Data extract Start Marker

@[simp] theorem refetchWord_pending (r : Refetch) (x : Anchor) (i : Nat) (w : BusWord) :
    (refetchWord r x i w s).pending = s.pending := by unfold refetchWord; (repeat' split) <;> simp
@[simp] theorem refetchWord_resetLine (r : Refetch) (x : Anchor) (i : Nat) (w : BusWord) :
    (refetchWord r x i w s).resetLine = s.resetLine := by unfold refetchWord; (repeat' split) <;> simp
@[simp] theorem refetchWord_resetDue (r : Refetch) (x : Anchor) (i : Nat) (w : BusWord) :
    (refetchWord r x i w s).resetDue = s.resetDue := by unfold refetchWord; (repeat' split) <;> simp
@[simp] theorem refetchWord_urgent (r : Refetch) (x : Anchor) (i : Nat) (w : BusWord) :
    (refetchWord r x i w s).urgent = s.urgent := by unfold refetchWord; (repeat' split) <;> simp
@[simp] theorem refetchWord_path (r : Refetch) (x : Anchor) (i : Nat) (w : BusWord) :
    (refetchWord r x i w s).path = s.path := by unfold refetchWord; (repeat' split) <;> simp
@[simp] theorem refetchWord_share (r : Refetch) (x : Anchor) (i : Nat) (w : BusWord) :
    (refetchWord r x i w s).share = s.share := by unfold refetchWord; (repeat' split) <;> simp
@[simp] theorem refetchWord_passover (r : Refetch) (x : Anchor) (i : Nat) (w : BusWord) :
    (refetchWord r x i w s).passover = s.passover := by unfold refetchWord; (repeat' split) <;> simp
@[simp] theorem refetchWord_mside (r : Refetch) (x : Anchor) (i : Nat) (w : BusWord) :
    (refetchWord r x i w s).mside = s.mside := by unfold refetchWord; (repeat' split) <;> simp
@[simp] theorem refetchWord_cside (r : Refetch) (x : Anchor) (i : Nat) (w : BusWord) :
    (refetchWord r x i w s).cside = s.cside := by unfold refetchWord; (repeat' split) <;> simp
@[simp] theorem refetchWord_waiting (r : Refetch) (x : Anchor) (i : Nat) (w : BusWord) :
    (refetchWord r x i w s).waiting = s.waiting := by unfold refetchWord; (repeat' split) <;> simp
@[simp] theorem refetchWord_engine (r : Refetch) (x : Anchor) (i : Nat) (w : BusWord) :
    (refetchWord r x i w s).engine = s.engine := by unfold refetchWord; (repeat' split) <;> simp
@[simp] theorem refetchWord_latch (r : Refetch) (x : Anchor) (i : Nat) (w : BusWord) :
    (refetchWord r x i w s).latch = s.latch := by unfold refetchWord; (repeat' split) <;> simp
@[simp] theorem refetchWord_frames (r : Refetch) (x : Anchor) (i : Nat) (w : BusWord) :
    (refetchWord r x i w s).frames = s.frames := by unfold refetchWord; (repeat' split) <;> simp
@[simp] theorem refetchWord_objects (r : Refetch) (x : Anchor) (i : Nat) (w : BusWord) :
    (refetchWord r x i w s).objects = s.objects := by unfold refetchWord; (repeat' split) <;> simp
@[simp] theorem refetchWord_colours (r : Refetch) (x : Anchor) (i : Nat) (w : BusWord) :
    (refetchWord r x i w s).colours = s.colours := by unfold refetchWord; (repeat' split) <;> simp
@[simp] theorem refetchWord_list (r : Refetch) (x : Anchor) (i : Nat) (w : BusWord) :
    (refetchWord r x i w s).list = s.list := by unfold refetchWord; (repeat' split) <;> simp
@[simp] theorem refetchWord_buttons (r : Refetch) (x : Anchor) (i : Nat) (w : BusWord) :
    (refetchWord r x i w s).buttons = s.buttons := by unfold refetchWord; (repeat' split) <;> simp
@[simp] theorem refetchWord_tiles (r : Refetch) (x : Anchor) (i : Nat) (w : BusWord) :
    (refetchWord r x i w s).tiles = s.tiles := by unfold refetchWord; (repeat' split) <;> simp
@[simp] theorem refetchWord_render (r : Refetch) (x : Anchor) (i : Nat) (w : BusWord) :
    (refetchWord r x i w s).render = s.render := by unfold refetchWord; (repeat' split) <;> simp
@[simp] theorem refetchWord_page (r : Refetch) (x : Anchor) (i : Nat) (w : BusWord) :
    (refetchWord r x i w s).page = s.page := by unfold refetchWord; (repeat' split) <;> simp
@[simp] theorem refetchWord_reports (r : Refetch) (x : Anchor) (i : Nat) (w : BusWord) :
    (refetchWord r x i w s).reports = s.reports := by unfold refetchWord; (repeat' split) <;> simp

Data extract End Marker

How to complete this task:
Transcribe every line of the records, keeping each one exact.

Task solution:
@[simp] theorem refetchWord_pending (r : Refetch) (x : Anchor) (i : Nat) (w : BusWord) :
    (refetchWord r x i w s).pending = s.pending := by unfold refetchWord; (repeat' split) <;> simp
@[simp] theorem refetchWord_resetLine (r : Refetch) (x : Anchor) (i : Nat) (w : BusWord) :
    (refetchWord r x i w s).resetLine = s.resetLine := by unfold refetchWord; (repeat' split) <;> simp
@[simp] theorem refetchWord_resetDue (r : Refetch) (x : Anchor) (i : Nat) (w : BusWord) :
    (refetchWord r x i w s).resetDue = s.resetDue := by unfold refetchWord; (repeat' split) <;> simp
@[simp] theorem refetchWord_urgent (r : Refetch) (x : Anchor) (i : Nat) (w : BusWord) :
    (refetchWord r x i w s).urgent = s.urgent := by unfold refetchWord; (repeat' split) <;> simp
@[simp] theorem refetchWord_path (r : Refetch) (x : Anchor) (i : Nat) (w : BusWord) :
    (refetchWord r x i w s).path = s.path := by unfold refetchWord; (repeat' split) <;> simp
@[simp] theorem refetchWord_share (r : Refetch) (x : Anchor) (i : Nat) (w : BusWord) :
    (refetchWord r x i w s).share = s.share := by unfold refetchWord; (repeat' split) <;> simp
@[simp] theorem refetchWord_passover (r : Refetch) (x : Anchor) (i : Nat) (w : BusWord) :
    (refetchWord r x i w s).passover = s.passover := by unfold refetchWord; (repeat' split) <;> simp
@[simp] theorem refetchWord_mside (r : Refetch) (x : Anchor) (i : Nat) (w : BusWord) :
    (refetchWord r x i w s).mside = s.mside := by unfold refetchWord; (repeat' split) <;> simp
@[simp] theorem refetchWord_cside (r : Refetch) (x : Anchor) (i : Nat) (w : BusWord) :
    (refetchWord r x i w s).cside = s.cside := by unfold refetchWord; (repeat' split) <;> simp
@[simp] theorem refetchWord_waiting (r : Refetch) (x : Anchor) (i : Nat) (w : BusWord) :
    (refetchWord r x i w s).waiting = s.waiting := by unfold refetchWord; (repeat' split) <;> simp
@[simp] theorem refetchWord_engine (r : Refetch) (x : Anchor) (i : Nat) (w : BusWord) :
    (refetchWord r x i w s).engine = s.engine := by unfold refetchWord; (repeat' split) <;> simp
@[simp] theorem refetchWord_latch (r : Refetch) (x : Anchor) (i : Nat) (w : BusWord) :
    (refetchWord r x i w s).latch = s.latch := by unfold refetchWord; (repeat' split) <;> simp
@[simp] theorem refetchWord_frames (r : Refetch) (x : Anchor) (i : Nat) (w : BusWord) :
    (refetchWord r x i w s).frames = s.frames := by unfold refetchWord; (repeat' split) <;> simp
@[simp] theorem refetchWord_objects (r : Refetch) (x : Anchor) (i : Nat) (w : BusWord) :
    (refetchWord r x i w s).objects = s.objects := by unfold refetchWord; (repeat' split) <;> simp
@[simp] theorem refetchWord_colours (r : Refetch) (x : Anchor) (i : Nat) (w : BusWord) :
    (refetchWord r x i w s).colours = s.colours := by unfold refetchWord; (repeat' split) <;> simp
@[simp] theorem refetchWord_list (r : Refetch) (x : Anchor) (i : Nat) (w : BusWord) :
    (refetchWord r x i w s).list = s.list := by unfold refetchWord; (repeat' split) <;> simp
@[simp] theorem refetchWord_buttons (r : Refetch) (x : Anchor) (i : Nat) (w : BusWord) :
    (refetchWord r x i w s).buttons = s.buttons := by unfold refetchWord; (repeat' split) <;> simp
@[simp] theorem refetchWord_tiles (r : Refetch) (x : Anchor) (i : Nat) (w : BusWord) :
    (refetchWord r x i w s).tiles = s.tiles := by unfold refetchWord; (repeat' split) <;> simp
@[simp] theorem refetchWord_render (r : Refetch) (x : Anchor) (i : Nat) (w : BusWord) :
    (refetchWord r x i w s).render = s.render := by unfold refetchWord; (repeat' split) <;> simp
@[simp] theorem refetchWord_page (r : Refetch) (x : Anchor) (i : Nat) (w : BusWord) :
    (refetchWord r x i w s).page = s.page := by unfold refetchWord; (repeat' split) <;> simp
@[simp] theorem refetchWord_reports (r : Refetch) (x : Anchor) (i : Nat) (w : BusWord) :
    (refetchWord r x i w s).reports = s.reports := by unfold refetchWord; (repeat' split) <;> simp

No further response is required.